To create a phylogeny based on gene distances (absence/presence), we can simply execute the Rscript that was created by gene_classification.

$ Rscript pecto_dickeya_DB/gene_classification/gene_distance_tree.R

The resulting tree is called gene_distance.tree.

K-mer distance tree

To obtain a k-mer distance phylogeny, the k-mers must first be counted with the kmer_classification function. Afterwards, the tree can be constructed by executing the Rscript.

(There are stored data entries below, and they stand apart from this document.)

/-- LocksGuardConfiguration, UnitsAreIndependent, CountersCountEvents: both units, unlocked and locked, with a command that
completes. -/
theorem witness_units :
    (encReady.enc.locked = false ∧ ∃ t, exec (.encAu 0 0x6000#32 3#32 0#32 7#32) encReady = .next t ∧ t.enc.locked = true) ∧
    (encLocked.enc.locked = true ∧ ∃ t, exec (.encAu 0 0x6000#32 3#32 0#32 7#32) encLocked = .next t) ∧
    (small.dec.locked = false ∧ ∃ t, exec (.decFlush 0) small = .next t ∧ t.dec.locked = true) ∧
    (holding.dec.locked = true ∧ ∃ t, exec (.decFlush 0) holding = .next t) ∧
    opByte (.encAu 0 0x6000#32 3#32 0#32 7#32) ∈ [0x10#8, 0x03#8] ∧ opByte (.decFlush 0) ∈ [0x20#8, 0x21#8, 0x03#8] ∧
    (∀ dec, Instr.encAu 0 0x6000#32 3#32 0#32 7#32 ≠ .reset 0 true dec) ∧ (∀ enc, Instr.decFlush 0 ≠ .reset 0 enc true) :=
  ⟨⟨rfl, _, rfl, rfl⟩, ⟨rfl, _, rfl⟩, ⟨rfl, _, rfl, rfl⟩, ⟨rfl, _, rfl⟩, by decide, by decide, by decide, by decide⟩

/-- LocksGuardConfiguration, its clauses about WARN_NO_CFG: a decoder unlocked before and after, by a command and by a reset;
and one that the lock leaves with the warning. -/
theorem witness_warning :
    small.Inv ∧ small.dec.locked = false ∧ (∃ t, exec (.rdreg 0 0x024#12) small = .next t ∧ t.dec.locked = false) ∧
    (∃ t, exec (.reset 0 false true) small = .next t ∧ t.dec.locked = false) ∧
    ∃ t, exec (.decFlush 0) small = .next t ∧ t.dec.warnNoCfg = true :=
  ⟨witness_inv_empty, rfl, ⟨_, rfl, rfl⟩, ⟨_, rfl, rfl⟩, _, rfl, rfl⟩

/-- UnitsAreIndependent, the control commands: a register of each unit, and a reset of one. -/
theorem witness_units_control :
    (∃ t, exec (.wrreg 0 0x010#12 5#32) small = .next t ∧ (0x010#12).toNat ≠ 0x020) ∧
    (∃ t, exec (.wrreg 0 0x020#12 5#32) small = .next t ∧ (0x020#12).toNat ≥ 0x014) ∧
    (∃ t, exec (.reset 0 true false) small = .next t) ∧ ∃ t, exec (.reset 0 false true) small = .next t :=
  ⟨⟨_, rfl, by decide⟩, ⟨_, rfl, by decide⟩, ⟨_, rfl⟩, ⟨_, rfl⟩⟩

/-- FlushIsTheOnlyWayBack: a command after which FILL is smaller. -/
theorem witness_way_back : ∃ t, exec (.decFlush 0) holding = .next t ∧ t.dec.fill < holding.dec.fill :=
  ⟨_, rfl, by decide⟩

/-- StaleAccumulatorIsUnobservable: two different states that meet all hypotheses, with a step that completes and one that
waits. -/
theorem witness_stale :
    holding.Inv ∧ (holdingWith 0x77#8).Inv ∧ SameButStale holding (holdingWith 0x77#8) ∧ holding ≠ holdingWith 0x77#8 ∧
    step holding = .fault .endOfStream :=
  ⟨witness_inv_holding.1, witness_inv_holding.2, ⟨by decide, by decide, by decide⟩, by decide, rfl⟩

theorem witness_stale_step :
    (hostAppend [0x21000000#32] holding).Inv ∧ (hostAppend [0x21000000#32] (holdingWith 0x77#8)).Inv ∧
    SameButStale (hostAppend [0x21000000#32] holding) (hostAppend [0x21000000#32] (holdingWith 0x77#8)) ∧
    ∃ t, step (hostAppend [0x21000000#32] holding) = .next t :=
  ⟨⟨by decide, by decide, by decide, by decide, by decide, by decide, by decide, by decide, by decide, by decide, by decide,
      by intro e he; cases he⟩,
    ⟨by decide, by decide, by decide, by decide, by decide, by decide, by decide, by decide, by decide, by decide, by decide,
      by intro e he; cases he⟩,
    ⟨by decide, by decide, by decide⟩, _, rfl⟩

/-- EqualMemoriesAreEqualData: two orders of writing the same bytes, one of which a later 00 removes again. -/
theorem witness_memories :
    Memory.wf (Memory.set (Memory.set [] 4 0x11#8) 2 0x22#8) ∧
    Memory.wf (Memory.set (Memory.set (Memory.set (Memory.set [] 2 0x22#8) 3 0x33#8) 3 0x00#8) 4 0x11#8) ∧
    Memory.set (Memory.set [] 4 0x11#8) 2 0x22#8 =
      Memory.set (Memory.set (Memory.set (Memory.set [] 2 0x22#8) 3 0x33#8) 3 0x00#8) 4 0x11#8 := by decide

/-- InstancesAreIndependent: two instances, each with a command to execute. -/
theorem witness_instances : (0 : Nat) ≠ 1 ∧
    (System.hostAppendAt 0 [0x01000000#32] (System.hostAppendAt 1 [0x01000000#32] (System.powerOn 2 16))).cores.length = 2 := by
  decide

end Sys2Proof.Tests
end

section
/-! Proofs of the statements of 00_scope: what a step is (R18), and that the two units share no state (R2). First the
frame of each part of the meanings, then the frame of each command's effect, then the statements. -/

namespace Sys2Proof.Machine

/-! ### Frames of the parts of the meanings -/

/-- RESET without UNIT[0] leaves the encoder (42_control R160). -/
@[simp] theorem resetUnits_false_enc (dec : Bool) (s : State) : (resetUnits false dec s).enc = s.enc := by
  cases dec <;> rfl

/-- RESET without UNIT[1] leaves the decoder (42_control R160). -/
@[simp] theorem resetUnits_false_dec (enc : Bool) (s : State) : (resetUnits enc false s).dec = s.dec := by
  cases enc <;> rfl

$ pantools kmer_classification pecto_dickeya_DB
$ Rscript pecto_dickeya_DB/kmer_classification/genome_kmer_distance_tree.R

The resulting tree is written to genome_kmer_distance.tree.

Renaming tree nodes

So far, we used three different types of distances (SNPs, genes, k-mers), and two different methods (ML, NJ) to create three phylogenetic trees. First, lets take a look at the text files. The informative.fasta.treefile only contain genome numbers, bootstrap values and branch lengths but is lacking the metadata. Examining gene_distance.tree file also shows this information but the species names as well, because we included this as a phenotype during gene_classification.

Let’s include the strain identifiers to the core snp tree to make the final figure more informative. Use the rename_phylogeny function to rename the tree nodes.

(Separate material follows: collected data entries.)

-- ==== Sys2Proof/Syntax.lean ====
section
/-! DEFINITION. The instructions: one constructor for each row of spec/opcode_table.json, and the packets that carry
their encodings (spec 30 R80, R86, R93). -/

namespace Sys2Proof

/-- The operations of the node, in the table's order. `a` and `b` are the 12-bit operand fields of 30 R86. -/
inductive Instr where
  /-- `DIFF from, to, dir`: `a` = from, `b` = to (40 R102). -/
  | diff (a b : Nat) (d : Direction)
  /-- `FLP width, dir`: `a` = fieldWidth (40 R104). -/
  | flp (a : Nat) (d : Direction)
  /-- `SDIR from, to`: `a` = from, `b` = to (40 R106). -/
  | sdir (a b : Nat)
  /-- `TICKI` (42 R138). -/
  | ticki
  /-- `PLAN h, dir` (41 R111). -/
  | plan (h : Hand) (d : Direction)
  /-- `STEPF h` (41 R114). -/
  | stepf (h : Hand)
  /-- `STEPB h` (41 R115). -/
  | stepb (h : Hand)
  /-- `TRY h` (41 R118). -/
  | tryStep (h : Hand)
  /-- `RSTO h` (41 R120). -/
  | rsto (h : Hand)
  /-- `RECAL h, target, off, dir`: `a` = target, `b` = steps_off (41 R122). -/
  | recal (h : Hand) (a b : Nat) (d : Direction)
  /-- `TICKP` (42 R137). -/
  | tickp
  /-- `DRAIN` (42 R139). -/
  | drain
  /-- `CSTART h` (44 R171). -/
  | cstart (h : Hand)
  /-- `CADV h` (44 R172). -/
  | cadv (h : Hand)
  /-- `CDRIFT h` (44 R180). -/
  | cdrift (h : Hand)
  /-- `BNOP`, word 0000 (43 R152). -/
  | bnop
  /-- `BMOV HB`, word 0001 (43 R153). -/
  | bmovHb
  /-- `BMOV HF`, word 0010 (43 R154). -/
  | bmovHf
  /-- `BHOME 0011` (43 R155). -/
  | bhome0011
  /-- `BMOV MB`, word 0100 (43 R156). -/
  | bmovMb
  /-- `BMOV HB,MB`, word 0101 (43 R157). -/
  | bmovHbMb
  /-- `BMOV HF,MB`, word 0110 (43 R158). -/
  | bmovHfMb
  /-- `BHOME 0111` (43 R159). -/
  | bhome0111
  /-- `BMOV MF`, word 1000 (43 R160). -/
  | bmovMf
  /-- `BMOV HB,MF`, word 1001 (43 R161). -/
  | bmovHbMf
  /-- `BMOV HF,MF`, word 1010 (43 R162). -/
  | bmovHfMf
  /-- `BHOME 1011` (43 R163). -/
  | bhome1011
  /-- `BHOME 1100` (43 R164). -/
  | bhome1100
  /-- `BHOME 1101` (43 R165). -/
  | bhome1101
  /-- `BHOME 1110` (43 R166). -/
  | bhome1110
  /-- `BHOME 1111` (43 R167). -/
  | bhome1111
  /-- A `SAMPLE` that shows a rising edge and so performs `EDGE w` (42 R131, R133). -/
  | sampleEdge (w : BusWord)
  /-- A `SAMPLE` without an edge, `c` the clock level it reads (42 R131). -/
  | sampleNoEdge (c : Bool) (w : BusWord)
  deriving DecidableEq, Repr

/-- An encoded instruction together with the place it is found at; "a decoder knows the format from the port the value
arrives at, never from the value" (30 R80). -/
inductive Packet where
  /-- Format K, at the command port. -/
  | command (w : CommandWord)
  /-- Format P, at the inbound bus pins. -/
  | sample (v : PinSample)
  /-- Format B, in the mailbox. -/
  | busWord (w : BusWord)
  deriving DecidableEq, Repr

/-- The commands, format K: what the host may issue (30 R86). -/
def Instr.isCommand : Instr → Bool
  | .diff _ _ _ | .flp _ _ | .sdir _ _ | .ticki | .plan _ _ | .stepf _ | .stepb _ | .tryStep _ | .rsto _
  | .recal _ _ _ _ | .tickp | .drain | .cstart _ | .cadv _ | .cdrift _ => true
  | .bnop | .bmovHb | .bmovHf | .bhome0011 | .bmovMb | .bmovHbMb | .bmovHfMb | .bhome0111 | .bmovMf | .bmovHbMf
  | .bmovHfMf | .bhome1011 | .bhome1100 | .bhome1101 | .bhome1110 | .bhome1111 => false
  | .sampleEdge _ | .sampleNoEdge _ _ => false

/-- The pin samples, format P (30 R80). -/
def Instr.isSample : Instr → Bool
  | .sampleEdge _ | .sampleNoEdge _ _ => true
  | .diff _ _ _ | .flp _ _ | .sdir _ _ | .ticki | .plan _ _ | .stepf _ | .stepb _ | .tryStep _ | .rsto _
  | .recal _ _ _ _ | .tickp | .drain | .cstart _ | .cadv _ | .cdrift _ => false
  | .bnop | .bmovHb | .bmovHf | .bhome0011 | .bmovMb | .bmovHbMb | .bmovHfMb | .bhome0111 | .bmovMf | .bmovHbMf
  | .bmovHfMf | .bhome1011 | .bhome1100 | .bhome1101 | .bhome1110 | .bhome1111 => false

end Sys2Proof
end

$ pantools rename_phylogeny --phenotype=strain_name pecto_dickeya_DB pecto_dickeya_DB/alignments/grouping_v1/core_phylogeny/informative.fasta.treefile

Take a look at informative.fasta_RENAMED.treefile, strain identifiers have been added to the tree.

Visualizing the tree in iTOL

Go to https://itol.embl.de and click on “Upload a tree” under the ANNOTATE box. On this page you can paste the tree directly into the tree text: textbox or can click the button to upload the .newick file.

Basic controls ITOL

The default way of visualizing a tree is the rectangular view. Depending on the number of genomes, the circular view can be easier to interpret. You can the view by clicking on the “Display Mode” buttons.
Increase the font size and branch width to improve readability
When visualizing a Maximum likelihood (ML) tree, bootstrap values can be displayed by clicking the “Display” button next to Bootstrap/metadata in the Advanced tab of the Control window. This enables you to visualize the values as text or symbol on the branch. or by coloring the branch or adjusting the width.

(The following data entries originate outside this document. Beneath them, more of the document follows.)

-- ==== Sys2Proof/Machine/Pmu.lean ====
section
/-! DEFINITION. The position modulo-arithmetic unit (spec 40): `diff`, `flp`, `sdir` on the ring of `S` positions, and
the commands `DIFF`, `FLP`, `SDIR`, which write no state element (R100). -/

namespace Sys2Proof.Machine

/-- `diff(from, to, dir)`, steps from `p` to `q` walking in direction `d` (40 R102). -/
def diff (c : Config) (p q : Nat) (d : Direction) : Nat :=
  match d with
  | .forward => if q ≥ p then q - p else c.stepsPerRev - p + q
  | .backward => if p ≥ q then p - q else c.stepsPerRev - q + p

/-- `flp(width, dir)` (40 R104). -/
def flp (c : Config) (width : Nat) (d : Direction) : Nat :=
  match d with
  | .forward => width / 2
  | .backward => c.stepsPerRev - width / 2

/-- `sdir(from, to)`: Forward only if strictly shorter (40 R106). -/
def sdir (c : Config) (p q : Nat) : Direction :=
  if diff c p q .forward < diff c p q .backward then .forward else .backward

/-- `DIFF from, to, dir` (40 R102). -/
def execDiff (a b : Nat) (d : Direction) (s : State) : Result :=
  if inRing s.cfg a && inRing s.cfg b then s.answer (diff s.cfg a b d) (.ok s)
  else s.answer 0 (.error .operandRange)

/-- `FLP width, dir` (40 R104); for width 0 or 1 Backward the answer is `S` itself (90 C2). -/
def execFlp (a : Nat) (d : Direction) (s : State) : Result :=
  if widthInRange s.cfg a then s.answer (flp s.cfg a d) (.ok s)
  else s.answer 0 (.error .operandRange)

/-- `SDIR from, to` (40 R106). -/
def execSdir (a b : Nat) (s : State) : Result :=
  if inRing s.cfg a && inRing s.cfg b then s.answer (dirValue (sdir s.cfg a b)) (.ok s)
  else s.answer 0 (.error .operandRange)

end Sys2Proof.Machine
end

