-- ==== Sys2Proof/Machine/Step.lean ====
section
/-! DEFINITION. One step of the node: the next event of the schedule, performed whole (spec 20 R66, R69). -/

namespace Sys2Proof.Machine

/-- One step: the next event begins; under `rst` the node takes its reset values and nothing that arrives is accepted
(70 R215); a word that decodes runs; a word that does not is refused by its code and writes nothing (60 R192). With no
event to come nothing happens: the block "does nothing by itself between events" (70, section 3; log 3). -/
def step (s : State) : Host.Outcome State Fault Refusal :=
  match s.events with
  | [] => .next s
  | e :: rest =>
    if e.rst then .next (s.beginEvent e rest).resetNode
    else
      match decode s.rly.inClkPrev e.arrival.packet with
      | .ok i => exec i (s.beginEvent e rest)
      | .error r => .next ((s.beginEvent e rest).refuse (statusOf r))

/-- `s` with the packet placed where the next step takes it, under the inputs that stand: a command word or a pin sample
is the next event, for a sample with the clock level before it low, as after reset; a bus word is the pending word of
the mailbox and a `DRAIN` the next event (43, opening; log 3). -/
def State.placePacket (s : State) : Packet → State
  | .command w => s.present { rst := false, inputs := s.inp, arrival := .command w }
  | .sample v =>
    { s with rly := { s.rly with inClkPrev := false } }.present
      { rst := false, inputs := s.inp, arrival := .sample v }
  | .busWord w =>
    { s with mbx := { pending := true, data := w } }.present
      { rst := false, inputs := s.inp, arrival := .command 0xB0000000 }

/-- `s` with the instruction of `nbits` bits whose value is `w` placed for the next step. -/
def State.withFetchWord (s : State) (nbits w : Nat) : State :=
  match tablePacket nbits w with
  | some p => s.placePacket p
  | none => s

end Sys2Proof.Machine
end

When you have a known out group or one of the genomes is a clear outlier in the tree, you should reroot the tree. Hover over the name, click it so a pop-up menu appears. Click “tree structure” followed by “Reroot the tree here”.

Clicking on the name of a node in the tree allows you to color the name, branch, or background of that specific node.
When you’re happy the way your tree looks, go to the Export tab of the Control window. Select the desired output format, click on the “Full image” button and export the file to a figure.
Refresh the webpage to go back to the default view of your tree.

Create iTOL templates

In iTOL it is possible to add colors to the tree by coloring the terminal nodes or adding an outer ring. The PanTools function create_tree_template is able to create templates that allows for easy coloring (with maximum of 20 possible colors). If the function is run without any additional argument, templates are created for trees that only contain genome numbers (e.g. k-mer distance tree). Here we want to color the (renamed) core SNP tree with the ‘low_temperature’ phenotype. Therefore, the --phenotype strain_name must be included to the function.

$ pantools create_tree_template pecto_dickeya_DB # Run this command when the tree contains genome numbers only
$ pantools create_tree_template --phenotype=strain_name pecto_dickeya_DB

Copy the two low_temperature.txt files from the label/strain_name/ and ring/strain_name/ directories to your personal computer. Click and move the ring template file into the tree visualization webpage.

The resulting tree should look this when: the tree is rooted with the Dickeya genome, bootstrap values are displayed as text and the ring color template was included.

Tree coloring is especially useful for large datasets. An example is shown in the figure below, where members of the same species share a color.